theorem cycleHwFault_runs {n : Nat} (hr : (advance dt s).cyc.running = true) (h1 : 1 ≤ n) (h4 : n ≤ 4)
    (h2 : n = 2 → ringCount (advance dt s).var = 2) (hn : (advance dt s).dev.hwFaults.contains n = false) :
    Runs (.cycleHwFault dt n) s (fun t => t.cyc.running = false ∧ t.dev.hwFaults.contains n = true ∧
      t.ev.raised.contains Ev.cycleHwFault = true ∧
      ((advance dt s).dev.mode = .preop ∨ (advance dt s).dev.mode = .operational ∨ (advance dt s).dev.mode = .safeHold → t.dev.mode = .fault)) := by
  have hgo : ((advance dt s).cyc.running && Nat.ble 1 n && Nat.ble n 4 && !(advance dt s).dev.hwFaults.contains n &&
      (n != 2 || ringCount (advance dt s).var == 2)) = true := by
    have e2 : (n != 2 || ringCount (advance dt s).var == 2) = true := by
      by_cases k : n = 2
      · rw [h2 k]; exact Bool.or_true _
      · rw [bne_iff_ne.mpr k]; rfl
    rw [hr, hn, e2, Nat.ble_eq.mpr h1, Nat.ble_eq.mpr h4]
    rfl
  refine ⟨_, if_pos hgo, ?_⟩
  generalize advance dt s = a at hgo
  generalize hb : ({ a with dev := { a.dev with hwFaults := a.dev.hwFaults ++ [n] } } : State) = b
  have hbm : b.dev.mode = a.dev.mode := by rw [← hb]
  have hbh : b.dev.hwFaults.contains n = true := by rw [← hb]; simp
  have hf := raiseDevice_contains b { source := Ev.cycleHwFault, cls := Cls.device, cause := n } 1
  have hd : Reacts false false false false b.vital (raiseDevice b { source := Ev.cycleHwFault, cls := Cls.device, cause := n } 1).vital := by simp
  have hfault : faulted a.dev.mode = true → _ := fun k =>
    raiseDevice_mode (s := b) (hbm ▸ k) { source := Ev.cycleHwFault, cls := Cls.device, cause := n } 1
  generalize raiseDevice b { source := Ev.cycleHwFault, cls := Cls.device, cause := n } 1 = c at hf hd hfault
  have hk : Reacts true false true false c.vital (breakCycle c).vital := by simp
  have hs : Reacts true true false false (breakCycle c).vital (stopConns (breakCycle c)).vital := by simp
  have hr := breakCycle_stops c
  generalize breakCycle c = d at hk hs hr ⊢
  generalize stopConns d = t at hs ⊢
  refine ⟨(congrArg Prod.fst (hs.clock rfl)).trans hr, ?_, hs.raised_contains (hk.raised_contains hf), fun k => ?_⟩
  · have e := congrArg Prod.fst ((hs.causes.trans hk.causes).trans hd.causes)
    exact (congrArg (fun l => List.contains l n) e).trans hbh
  · exact hs.stays_fault (hk.stays_fault (hfault ((faulted_iff _).mpr (by rcases k with k | k | k <;> rw [k] <;> decide))))

theorem cycleHwFault_waits {n : Nat} (h : (advance dt s).cyc.running = false ∨ n = 0 ∨ 4 < n ∨ (advance dt s).dev.hwFaults.contains n = true) :
    Runs (.cycleHwFault dt n) s (fun t => t = advance dt s) := by
  refine ⟨_, if_neg ?_, rfl⟩
  intro k
  simp only [Bool.and_eq_true, Bool.not_eq_true', Nat.ble_eq] at k
  obtain ⟨⟨⟨⟨k1, k2⟩, k3⟩, k4⟩, -⟩ := k
  rcases h with h | h | h | h
  · rw [h] at k1
    cases k1
  · omega
  · omega
  · rw [h] at k4
    cases k4

/-- Settles O18: a start waits for the tick it names, the ticks count, and the cycle ends with CYCLE_STOP or with its hardware. -/
theorem cycleStartsTicksAndStops : Obligations.CycleStartsTicksAndStops := by
  intro s dt n q m
  exact ⟨cycleStart_answers, cycleStart_ringsRefuse, cycleStart_planNone, firstTick_runs, tick_runs, cycleStop_answers, cycleHwFault_runs,
    cycleHwFault_waits⟩

end Sys2Proof.Machine
end

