/-! ### Completion -/

/-- A task that completes is over, holds no engine, and adds no busy clocks to those of its run, unless its bundle fails. -/
theorem completeTask_ends (s : State) (k : PTask) (results : List W24) (es : BitVec 8) (volt : Bool) :
    taskOver ((completeTask s k results es volt).task k.index) = true ∧
    (∀ e, ((completeTask s k results es volt).engine e).active ≠ some k.index) ∧
    (k.bundle = 255 → ∀ e, ((completeTask s k results es volt).engine e).busyNow = (s.engine e).busyNow) := by
  unfold completeTask
  dsimp only
  generalize hx : (leaveEngine (noteSat s k es) k.index).onTask k.index _ = s1
  have h1 : taskOver (s1.task k.index) = true := by
    rw [← hx, onTask_task]
    rfl
  have h2 : ∀ e, (s1.engine e).active ≠ some k.index := by
    rw [← hx]
    exact leaveEngine_gone (noteSat s k es) k.index
  have h3 : ∀ e, (s1.engine e).busyNow = (s.engine e).busyNow := by
    rw [← hx]
    exact fun e => (leaveEngine_busyNow (noteSat s k es) k.index e).trans (desk_busyNow (noteSat_desk ..) e)
  generalize hy : (if s.cyc.t0 + k.deadline * nsU < s.time.now then raiseWarn s1 Ev.taskLate Kind.flow k.flow else s1) = s2
  have d2 : s2.desk = s1.desk := by
    rw [← hy]
    split
    · exact (raiseOnly_told ..).desk
    · rfl
  generalize hz : (if (s.task k.index).rerun = true then _ else s2) = s3
  have d3 : s3.desk = s1.desk := by
    rw [← hz]
    split
    · exact (transient_desk ..).trans d2
    · exact d2
  have done : ∀ v, Wears s3 v → (k.bundle = 255 → ∀ e, (v.engine e).busyNow = (s3.engine e).busyNow) →
      taskOver ((settle v).task k.index) = true ∧ (∀ e, ((settle v).engine e).active ≠ some k.index) ∧
      (k.bundle = 255 → ∀ e, ((settle v).engine e).busyNow = (s.engine e).busyNow) := by
    intro v hv hb
    have w : Wears s1 (settle v) := ((wears_of_desk d3).trans hv).trans (wears_of_desk (settle_desk v))
    exact ⟨w.ends _ h1, fun e => w.sheds.gone (h2 e), fun k e =>
      (desk_busyNow (settle_desk v) e).trans ((hb k e).trans ((desk_busyNow d3 e).trans (h3 e)))⟩
  split
  next b hb =>
    have hne : k.bundle ≠ 255 := fun h => by
      unfold bundleOf at hb
      rw [if_pos h] at hb
      cases hb
    split
    · exact done _ (onTask_wears rfl) fun _ _ => rfl
    · exact done _ (tryBundle_wears ..) fun h => absurd h hne
  · refine done _ ?_ ?_
    · exact iteInduction (motive := Wears s3) (fun _ => onTask_wears rfl) (fun _ => commitTask_wears ..)
    · exact iteInduction (motive := fun v : State => k.bundle = 255 → ∀ e, (v.engine e).busyNow = (s3.engine e).busyNow) (fun _ _ _ => rfl)
        fun _ _ e => commitTask_busyNow s3 k.index e

theorem busyMore_busyNow (s : State) (e n : Nat) : ((busyMore s e n).engine e).busyNow = (s.engine e).busyNow + n :=
  congrArg Engine.busyNow (onEngine_engine ..)

/-- What a completion on an engine leaves, from the state in which the run's clocks were counted. -/
theorem completeTask_counts {a b : State} {n : Nat} (hb : b.desk = (busyMore a e n).desk) (k : PTask) (results : List W24) (es : BitVec 8) (volt : Bool) :
    taskOver ((completeTask b k results es volt).task k.index) = true ∧ ((completeTask b k results es volt).engine e).active ≠ some k.index ∧
    (k.bundle = 255 → ((completeTask b k results es volt).engine e).busyNow = (a.engine e).busyNow + n) := by
  obtain ⟨h1, h2, h3⟩ := completeTask_ends b k results es volt
  exact ⟨h1, h2 e, fun h => (h3 h e).trans ((desk_busyNow hb e).trans (busyMore_busyNow a e n))⟩

theorem completeStd_ends {a : State} {clocks : Nat} (hm : k.lawId ≠ lawMaster) (hl : clocks + writeback k ≤ clockLimit a k)
    (ht : instantAt a k.index (clocks + writeback k) ≤ a.time.now) :
    taskOver ((completeStd a e k clocks).task k.index) = true ∧ ((completeStd a e k clocks).engine e).active ≠ some k.index ∧
    (k.bundle = 255 → ((completeStd a e k clocks).engine e).busyNow = (a.engine e).busyNow + (clocks + writeback k)) := by
  unfold completeStd
  rw [if_neg (Nat.not_lt.mpr hl), if_neg (Nat.not_lt.mpr ht)]
  dsimp only
  rw [if_neg hm]
  refine completeTask_counts ?_ k _ _ _
  rw [setFree_desk, afterLaw_desk, slotEmpty_desk]

/-- A user law's task whose program ran to a result: an overrun, a wait, or its completion. -/
theorem completeUser_of_run {a : State} {c : ECore} {runs : List Nat} (h : runActive a e k (clockLimit a k) = (c, runs)) (hf : c.fault = none) :
    completeUser a e k = if overran a k c then
        if a.time.now < instantAt a k.index (max c.clocks (clockLimit a k)) then a else overrunTask a e k
      else if a.time.now < instantAt a k.index (c.clocks + writeback k) then a
      else completeTask (noteRuns (slotEmpty (busyMore (a.onEngine e (fun g => { g with core := c })) e (c.clocks + writeback k)) e
        (instantAt a k.index c.clocks)) k runs) k (c.words c.inLen (c.stLen + c.outLen)) c.regs.es false := by
  -- unfolded as a function: compared applied, the kernel would evaluate the program's run first
  generalize hg : completeUser = g
  delta completeUser at hg
  subst hg
  beta_reduce
  rw [h]
  dsimp only
  rw [hf]

theorem completeUser_ends {a : State} {c : ECore} {runs : List Nat} (h : runActive a e k (clockLimit a k) = (c, runs)) (hf : c.fault = none)
    (ho : overran a k c = false) (ht : instantAt a k.index (c.clocks + writeback k) ≤ a.time.now) :
    taskOver ((completeUser a e k).task k.index) = true ∧ ((completeUser a e k).engine e).active ≠ some k.index ∧
    (k.bundle = 255 → ((completeUser a e k).engine e).busyNow = (a.engine e).busyNow + (c.clocks + writeback k)) := by
  have hc : ((a.onEngine e (fun g => { g with core := c })).engine e).busyNow = (a.engine e).busyNow := by rw [onEngine_engine]
  rw [completeUser_of_run h hf, ho, if_neg Bool.false_ne_true, if_neg (Nat.not_lt.mpr ht), ← hc]
  refine completeTask_counts ?_ k _ _ _
  rw [noteRuns_desk, slotEmpty_desk]

/-! ### Overruns -/

theorem overrunTask_ends (s : State) (e : Nat) (k : PTask) : ((overrunTask s e k).task k.index).phase = .overrun ∧
    ((overrunTask s e k).engine e).active ≠ some k.index ∧ ((overrunTask s e k).engine e).overruns = inc32 (s.engine e).overruns := by
  unfold overrunTask
  dsimp only
  generalize min (clockLimit s k) (clocksAt s k.index s.time.now) = n
  obtain ⟨h1, -, h3⟩ := stopService_frame (leaveLists s k.index) k n
  generalize stopService (leaveLists s k.index) k n = b at h1 h3
  generalize hc : (raiseWarn ((b.onTask k.index _).onEngine e _) Ev.taskOverrun Kind.flow k.flow) = c
  have hd : c.desk = State.desk ((b.onTask k.index (fun x => { x with phase := .overrun })).onEngine e (fun g => { g with overruns := inc32 g.overruns })) := by
    rw [← hc]
    exact (raiseOnly_told ..).desk
  have c1 : (c.task k.index).phase = .overrun := by
    rw [desk_task hd]
    exact congrArg TaskSt.phase (onTask_task b k.index _)
  have c2 : (c.engine e).active ≠ some k.index := by
    rw [desk_active hd, onEngine_engine]
    exact h3 e
  have c3 : (c.engine e).overruns = inc32 (s.engine e).overruns := by
    rw [show (c.engine e).overruns = _ from congrArg Slot.overruns (desk_slot hd e), onEngine_engine]
    exact congrArg inc32 (h1.overruns e)
  generalize hf : (if (s.task k.index).rerun = true then lastingFault c k (rerunCause (s.task k.index)) else c) = d
  have df : d.desk = c.desk := by
    rw [← hf]
    split
    · exact lastingFault_desk ..
    · rfl
  have w : Winds c (settle (if k.bundle = 255 then d else failBundle d k.bundle)) := by
    refine ((winds_of_desk df).trans ?_).trans (winds_of_desk (settle_desk _))
    split
    · exact .refl d
    · exact failBundle_winds ..
  exact ⟨(w.keeps _ (by rw [c1]; rfl)).trans c1, w.sheds.gone c2, (w.sheds.overruns e).trans c3⟩

/-! ### Law faults -/

theorem abandonTask_first {a : State} {code : Nat} (hb : k.bundle = 255) (hr : (a.task k.index).rerun = false) (hk : ptask a.image k.index = some k) :
    ((abandonTask a e 1 code k).task k.index).phase = .ready ∧ ((abandonTask a e 1 code k).task k.index).rerun = true ∧
    k.index ∈ (abandonTask a e 1 code k).level k.prio ∧
    ((abandonTask a e 1 code k).engine e).lawFaults = (a.engine e).lawFaults := by
  unfold abandonTask
  dsimp only
  rw [if_neg (fun h => h.1 hb), hr, if_neg Bool.false_ne_true]
  generalize hx : (leaveEngine (leaveLists a k.index) k.index).onTask k.index _ = b
  have hi : ptask b.image k.index = some k := by
    rw [← hx]
    rw [show ∀ f, ((leaveEngine (leaveLists a k.index) k.index).onTask k.index f).image = (leaveEngine (leaveLists a k.index) k.index).image from fun _ => rfl,
      leaveEngine_image]
    exact hk
  have hp : prioOf b k.index = k.prio := by
    unfold prioOf
    rw [hi]
  have ht : ∀ j, (joinHead b k.index).task j = b.task j := fun _ => rfl
  have he : ∀ j, (joinHead b k.index).engine j = b.engine j := fun _ => rfl
  refine ⟨?_, ?_, ?_, ?_⟩
  · rw [ht, ← hx, onTask_task]
  · rw [ht, ← hx, onTask_task]
  · have hl : (joinHead b k.index).level k.prio = k.index :: b.level k.prio := by
      unfold joinHead
      rw [hp]
      exact tget_tmod_self b.disp.ready [] k.prio (fun l => k.index :: l)
    rw [hl]
    exact List.mem_cons_self
  · rw [he, ← hx]
    exact (leaveEngine_sheds (leaveLists a k.index) k.index).lawFaults e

..........

• [ACTION ITEM] In the data above, start at the line that has "-- unfolded as", stop after the line that has "generalize stopService (leaveLists", and print every line in between exactly as it stands.

• [EXPECTED OUTPUT]
  -- unfolded as a function: compared applied, the kernel would evaluate the program's run first
  generalize hg : completeUser = g
  delta completeUser at hg
  subst hg
  beta_reduce
  rw [h]
  dsimp only
  rw [hf]

theorem completeUser_ends {a : State} {c : ECore} {runs : List Nat} (h : runActive a e k (clockLimit a k) = (c, runs)) (hf : c.fault = none)
    (ho : overran a k c = false) (ht : instantAt a k.index (c.clocks + writeback k) ≤ a.time.now) :
    taskOver ((completeUser a e k).task k.index) = true ∧ ((completeUser a e k).engine e).active ≠ some k.index ∧
    (k.bundle = 255 → ((completeUser a e k).engine e).busyNow = (a.engine e).busyNow + (c.clocks + writeback k)) := by
  have hc : ((a.onEngine e (fun g => { g with core := c })).engine e).busyNow = (a.engine e).busyNow := by rw [onEngine_engine]
  rw [completeUser_of_run h hf, ho, if_neg Bool.false_ne_true, if_neg (Nat.not_lt.mpr ht), ← hc]
  refine completeTask_counts ?_ k _ _ _
  rw [noteRuns_desk, slotEmpty_desk]

/-! ### Overruns -/

theorem overrunTask_ends (s : State) (e : Nat) (k : PTask) : ((overrunTask s e k).task k.index).phase = .overrun ∧
    ((overrunTask s e k).engine e).active ≠ some k.index ∧ ((overrunTask s e k).engine e).overruns = inc32 (s.engine e).overruns := by
  unfold overrunTask
  dsimp only
  generalize min (clockLimit s k) (clocksAt s k.index s.time.now) = n
  obtain ⟨h1, -, h3⟩ := stopService_frame (leaveLists s k.index) k n
  generalize stopService (leaveLists s k.index) k n = b at h1 h3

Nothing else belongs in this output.